Good friends: Tools not jewels. Edges are meant to be sharpened. On rappel in the Tetons. Vid: Adam Fabrikant

 

 

Keeping it simple in technical terrain is a mantra to make systems less complex and fail proof. Thoughts on connecting two ropes while ski mountaineering.

 

I stumbled across a video by Dave Searle this morning, a 25-minute deep dive on all the various ways to connect ropes. With no intention of throwing shade toward Dave (he seems very skilled and knowledgeable, in addition to making great videos), it prompted me to sit down and write my opinions on the subject. In short, it’s just not that complicated. Backup knots, gibbs bends, etc overcomplicate what can and should be a simple part of the overall system and rather than teaching 10 ways to make this work, let’s focus on the simplest solution and executing it well.

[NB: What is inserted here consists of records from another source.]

-- ==== Sys2Proof/Machine/Flags.lean ====
section
/-! DEFINITION. The block has no flags (spec 10, R23). What a request reports instead: the status codes and the
rule that picks the error of a request (spec 30, R45; 60, R61 to R64). -/

namespace Sys2Proof.Machine

/-- The numeric status codes; `0b11` is produced by no status (spec 30, R45). -/
def Status.code : Status → BitVec 2
  | .ok => 0b00#2
  | .invalidBitCount => 0b01#2
  | .endOfStream => 0b10#2

/-- Spec 60, R62 to R64: the one error a `READ n` raises, if any. The count is tested first; the availability test is
exact on natural numbers (spec 70, R81). -/
def requestError (r : Reader) (n : Nat) : Option ErrorKind :=
  if n = 0 ∨ 64 < n then some .invalidBitCount
  else if r.len * 64 < r.wordIndex * 64 + r.bitsConsumed.toNat + n then some .endOfStream
  else none

/-- The availability test as an implementation makes it, in adders of `w` bits (spec 70, R81: `IDX_W + 7` suffice). -/
def exhaustedInWidth (w : Nat) (r : Reader) (n : Nat) : Bool :=
  (BitVec.ofNat w r.len * 64).ult (BitVec.ofNat w r.wordIndex * 64 + r.bitsConsumed.setWidth w + BitVec.ofNat w n)

end Sys2Proof.Machine
end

The flat overhand with sufficient tail length seems to be widely accepted among those “in the know,” but outside those with formal education or significant internet time, the matter seems less settled. For example, at the Grand Teton (summer) rappel station last week, I overheard something along the lines of:

“How do we tie out ropes together here?”

“I dunno. Isn’t there something called a death knot that people use?”

“That doesn’t seem right; maybe just a figure 8 or double fishermens?”

“Sure, it seems like anything will work…”

I can’t say I remember how they ended up tying their ropes, but it worked, and everyone survived the experience. That said, a quick search reveals a non-trivial number of accidents related to an offset figure 8 knot rolling and coming untied, usually resulting in fatal accidents for the rappeler.

 

Skinny Rope Flat Overhand

Our common ski rappel setup— ~6mm cords in a well dressed flat overhand with a forearm length of tail.

 

Close up different diameters.

As we see here, when the knot gets tensioned as it would on rappel, the skinny(blue) rope would need to ‘jump’ the bigger red rope to initiate a roll.

 

Among more skilled climbers, the debate seems to be less about which knot to use (most everyone I’ve encountered is using an offset flat overhand) but rather whether a “backup” second flat overhand is necessary. While there are specific cases where this is recommended, such as with a slippery Dyneema-sheathed rope like the Petzl Pur’line, I struggle to see a reason to make this standard practice. It seems like the consensus is that a well-dressed flat overhand will roll at around 4kN, around double a conservative estimate for a max rappelling force. Normally, after one roll, the flat overhand will cinch tighter and stop rolling, but that should never be an issue because we shouldn’t be anywhere near 4kN anyway.

 

skinny-fat rope flat overhand

Here we have a 6mm cord tied to a 9.1mm triple rated climbing rope. By tying the overhand with the skinny rope on the bottom, in addition to our usual good dressing and long tails, we have a robust and roll resistant connection.

 

In a skiing context, we typically use ropes of similar diameter, but in the case of different diameter ropes, there is a little more to think about. My strategy here is to tie my flat overhand such that the skinnier rope is downhill of the thicker. This way, in order to roll, the skinny rope has to “jump” the thicker rope. While I haven’t tested this, this setup seems more resistant to rolling than similar diameter ropes.

Hopefully, this will be helpful for some folks—a little KISS in an ever more complex world of technical gear.